Cataract surgery under systemic infliximab therapy in patients with refractory uveitis associated with Behcet disease

Abullah Alfawaz a,, Sultan Alrashidi b, Hatem Kalantan a, Hani Al-Mezaine a, Ahmed M Abu El-Asrar a,*
PMCID: PMC6152558  PMID: 25811206

Abstract

BACKGROUND AND OBJECTIVES

This study is to evaluate the outcome of cataract surgery in patients with refractory uveitis associated with Behçet disease (BD) treated with infliximab.

DESIGN AND SETTINGS

A retrospective study in a university-based tertiary referral center in the period between July 2003 and November 2011.

METHODS

This is a retrospective study of patients with refractory uveitis associated with BD who underwent phacoemulsification cataract surgery under systemic infliximab therapy between July 2003 and November 2011 at King Abdulaziz University Hospital, Riyadh, Saudi Arabia.

RESULTS

Six patients (9 eyes), 5 of which were male and 1 female, were identified in this study. The mean (SD) age and follow-up period were 26.2 (6.6) years (range, 16–36 years) and 51.6 (28.8) months (range, 12–84 months), respectively. All the patients underwent phacoemulsification with intraocular lens implantation. Postoperatively, visual acuity improved in all eyes and was 20/40 or better in 7 eyes (77.8%). In the immediate postoperative period, anterior chamber inflammation ranged from 2+ to 3+ cells. None of the patients developed inflammation relapse postoperatively. The most common postoperative complication was posterior capsular opacification in 5 eyes (55%), 4 of which were managed with neodymium:yttrium-aluminum garnet laser capsulotomy. Three eyes had glaucoma, 2 of which underwent successful glaucoma surgery and one was managed with topical antiglaucoma medications.

CONCLUSION

In patients with refractory uveitis associated with BD who are treated with infliximab, cataract surgery is safe and has a good prognosis.

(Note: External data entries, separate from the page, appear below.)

-- ==== Sys2Proof/Machine/MirrorBlocks.lean ====
section
/-! DEFINITION. Reserve blocks and key administration in a mirror group: the block and journal messages, and descriptors that waited
too long (R564, R565, R567, R568). -/
namespace Sys2Proof.Machine

/-! ## Blocks (R564, R565) -/

/-- The leader's lease stands. -/
def leads (s : State) : Bool := s.mir.st == .leader && decide (now s < s.mir.leaseEnd)

/-- KIND of a block message. -/
def blockKind (k : Nat) : Bool := k == 1 || k == 2

/-- A BLOCK_REQUEST on the leader. -/
def hearBlockRequest (s : State) (m : Msg) : Heard × State :=
  let b := m.body
  if leads s ∧ blockKind (field b 0 1) ∧ field b 0x10 4 ≠ 0 then
    (.taken, startGrant s m.sender (field b 0x18 8) (field b 0 1) (field b 4 4) (field b 8 8) (field b 0x10 4))
  else (.taken, s)

/-- BLOCK_REQUEST (R564). -/
def execBlockRequest (io : MbxIo) (s : State) : Res := giveRow 0x20 (hearTagged hearBlockRequest) io s

/-- A BLOCK_RECORD: the new end goes into this core's next batch; a repeat of one that waits changes nothing. -/
def hearBlockRecord (s : State) (m : Msg) : Heard × State :=
  let b := m.body
  let due : Bool := s.mir.acksDue.any (fun x => x.1 == m.sender && x.2.1 == field b 1 1 && x.2.2.1 == field b 0x18 8)
  if due ∨ !blockKind (field b 0 1) then (.taken, s)
  else match findPair s (field b 4 4) (field b 8 8) with
    | (.wait, s) => (.stay, s)
    | (.fail _, s) => (.taken, s)
    | (.at p, s) =>
      if versionsGone s then (.taken, s)
      else if !batchRoom s p.index then (.stay, s)
      else (.taken, commitEnd s m.sender (field b 1 1) (field b 0x18 8) (field b 0 1) (field b 4 4) (field b 8 8) (field b 0x10 4)
        (field b 0x20 8))

/-- BLOCK_RECORD (R564). -/
def execBlockRecord (io : MbxIo) (s : State) : Res := giveRow 0x21 (hearTagged hearBlockRecord) io s

/-- A BLOCK_ACK on the leader. -/
def hearBlockAck (s : State) (m : Msg) : Heard × State :=
  let b := m.body
  let s := dropAsks s m.sender (fun a => a.type == 0x21 && field a.body 1 1 == field b 0 1 && field a.body 0x18 8 == field b 8 8)
  if leads s then (.taken, ackGrant s m.sender (field b 0 1) (field b 8 8) (field b 16 8)) else (.taken, s)

/-- BLOCK_ACK (R564). -/
def execBlockAck (io : MbxIo) (s : State) : Res := giveRow 0x22 (hearTagged hearBlockAck) io s

/-- A BLOCK_GRANT for a request of this member opens the block. -/
def hearBlockGrant (s : State) (m : Msg) : Heard × State :=
  let b := m.body
  let id := field b 0 8
  match s.mir.asking.find? (fun x => x.1 == id) with
  | none => (.taken, s)
  | some x =>
    let s := dropAsks s m.sender (fun a => a.type == 0x20 && field a.body 0x18 8 == id)
    let s := { s with mir := { s.mir with asking := s.mir.asking.filter (fun x => x.1 != id) } }
    (.taken, blockOpens s x.2.2.1 x.2.2.2.1 (field b 8 8) (field b 16 8))

/-- BLOCK_GRANT (R564). -/
def execBlockGrant (io : MbxIo) (s : State) : Res := giveRow 0x23 (hearTagged hearBlockGrant) io s

/-- An END_LOOKUP: the member answers with its committed end, zero for none. -/
def hearEndLookup (s : State) (m : Msg) : Heard × State :=
  let b := m.body
  match findPair s (field b 4 4) (field b 8 8) with
  | (.wait, s) => (.stay, s)
  | (.fail _, s) => (.taken, s)
  | (.at p, s) =>
    let e := max p.committedEnd (groupEnd s.mir (field b 0 1) (field b 4 4) (field b 8 8))
    (.taken, mirSend s m.sender 0x25 (leBytes 8 (field b 16 8) ++ leBytes 8 e))

/-- END_LOOKUP (R565). -/
def execEndLookup (io : MbxIo) (s : State) : Res := giveRow 0x24 (hearTagged hearEndLookup) io s

/-- An END_REPLY on the leader. -/
def hearEndReply (s : State) (m : Msg) : Heard × State :=
  let id := field m.body 0 8
  let s := dropAsks s m.sender (fun a => a.type == 0x24 && field a.body 16 8 == id)
  if leads s then (.taken, endHeard s m.sender id (field m.body 8 8)) else (.taken, s)

/-- END_REPLY (R565). -/
def execEndReply (io : MbxIo) (s : State) : Res := giveRow 0x25 (hearTagged hearEndReply) io s

/-! ## The journal (R567) -/

/-- A JOURNAL_REQUEST: the leader hears the member's counter 0. -/
def hearJournalRequest (s : State) (m : Msg) : Heard × State := (.taken, hearCounter s m.sender (field m.body 0 8))

/-- JOURNAL_REQUEST (R567). -/
def execJournalRequest (io : MbxIo) (s : State) : Res := giveRow 0x30 (hearTagged hearJournalRequest) io s

/-- The KUM and the carried state of a JOURNAL_ENTRY, decrypted under the pair key. -/
def openJournal (s : State) (m : Msg) : Option Journal :=
  let n := field m.body 0 4
  let l := field m.body 4 4
  let x := subBytes m.body (8 + up8 n) l
  match (peerOf s m.sender).key with
  | none => none
  | some k =>
    let key := journalKey k
    let c := x.take (l - 16)
    let iv := journalIv m.ctr
    if l < 40 ∨ gcmTag key iv (m.signed.take 64) c ≠ x.drop (l - 16) then none
    else
      let b := gcmCtr key iv c
      let p := field b 0 1
      if 1 < p ∨ !allZero (subBytes b 1 7) ∨ !allZero (subBytes b 0x12 6) ∨ b.length ≠ 24 + p * field b 0x10 2 then none
      else some { kum := subBytes m.body 8 n, present := p == 1, generation := field b 8 8, material := b.drop 24 }

/-- A JOURNAL_ENTRY from the leader. -/
def hearJournalEntry (s : State) (m : Msg) : Heard × State :=
  if s.mir.leader ≠ some m.sender ∨ s.mir.st = .leader then (.taken, s)
  else match openJournal s m with
    | none => (.taken, s)
    | some g =>
      match startJournal s g with
      | (none, s) => (.stay, s)
      | (some s, _) => (.taken, dropAsks s m.sender (fun a => a.type == 0x30))

/-- JOURNAL_ENTRY (R567). -/
def execJournalEntry (io : MbxIo) (s : State) : Res := giveRow 0x31 (hearTagged hearJournalEntry) io s

/-! ## Descriptors that waited for 1 s (R565, R568) -/

/-- A held submission ends: one not yet accepted is accepted and completed at once (R12), a recovered one whose step waits fails
there. -/
def endHeld (s : State) (j : Job) : State :=
  let e : Ending := { status := stNoRight, sub := 0x0145 }
  if j.phase = .waiting then
    let j := { j with bad := some e }
    tryAdmit (setJob s j) j
  else failStep s j e

/-- One second has passed. -/
def heldLong (s : State) (since : Option Nat) : Bool :=
  match since with
  | some t => decide (t + ms 1000 ≤ now s)
  | none => false

/-- BLOCK_GRANT_TIMEOUT (R565). -/
def execBlockGrantTimeout (job : Nat) (s : State) : Res :=
  match jobOf s job with
  | some j =>
    if serving s ∧ heldLong s j.blockSince ∧ (j.phase = .waiting ∨ j.phase = .operands) then .next (endHeld s j) else .next s
  | none => .next s

/-- BEHIND_HOLD_TIMEOUT (R568). -/
def execBehindHoldTimeout (job : Nat) (s : State) : Res :=
  match jobOf s job with
  | some j => if serving s ∧ heldLong s j.heldSince ∧ j.phase = .waiting then .next (endHeld s j) else .next s
  | none => .next s

end Sys2Proof.Machine
end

Behçet disease (BD) is a chronic relapsing multisystem inflammatory disorder. Its diagnosis is based on criteria proposed by the International Study Group for BD in 1990.1 Diagnosis requires recurrent oral ulceration and at least two of the following: genital ulceration, eye lesions, skin lesions, and a positive pathergy test. Ocular involvement, usually a bilateral nongranulomatous panuveitis running a chronic relapsing course, is present in about 70% of the patients and often causes marked visual impairment. Visual loss is typically caused by retinal vasculitis leading to occlusive vasculopathy. Therefore, recurrent BD uveitis must be regarded as a vision-threatening ocular inflammation and warrants an aggressive approach. The primary goals in managing patients with BD uveitis are rapid resolution of intraocular inflammation, prevention of recurrence, achievement of complete remission, and preservation of vision. Various nonspecific conventional immunosuppressive drugs, used alone or in combination, frequently fail to control inflammation or maintain remission.2,3

Several studies suggest a central pathogenetic role of tumor necrosis factor (TNF)-α, which, along with other proinflammatory cytokines, is produced by peripheral blood mononuclear cells as part of the inflammatory cascade.4,5 Increased levels of TNF-α and soluble TNF receptors have been found along with other proinflammatory cytokines in the serum and plasma of BD patients.6,7 In addition, high levels of TNF-α have been found in the aqueous humor of patients with BD-associated uveitis.8,9 The development of biologic agents, particularly those that target TNF-α, has heralded a new era in managing BD uveitis. Infliximab, a chimeric monoclonal antibody directed at TNF-α, binds with high affinity to the soluble and membrane-bound TNF-α, inhibiting a broad range of its biologic activities. Its long-term safety and efficacy in managing refractory panuveitis associated with BD1016 and its inducement of T cell development17 have been shown.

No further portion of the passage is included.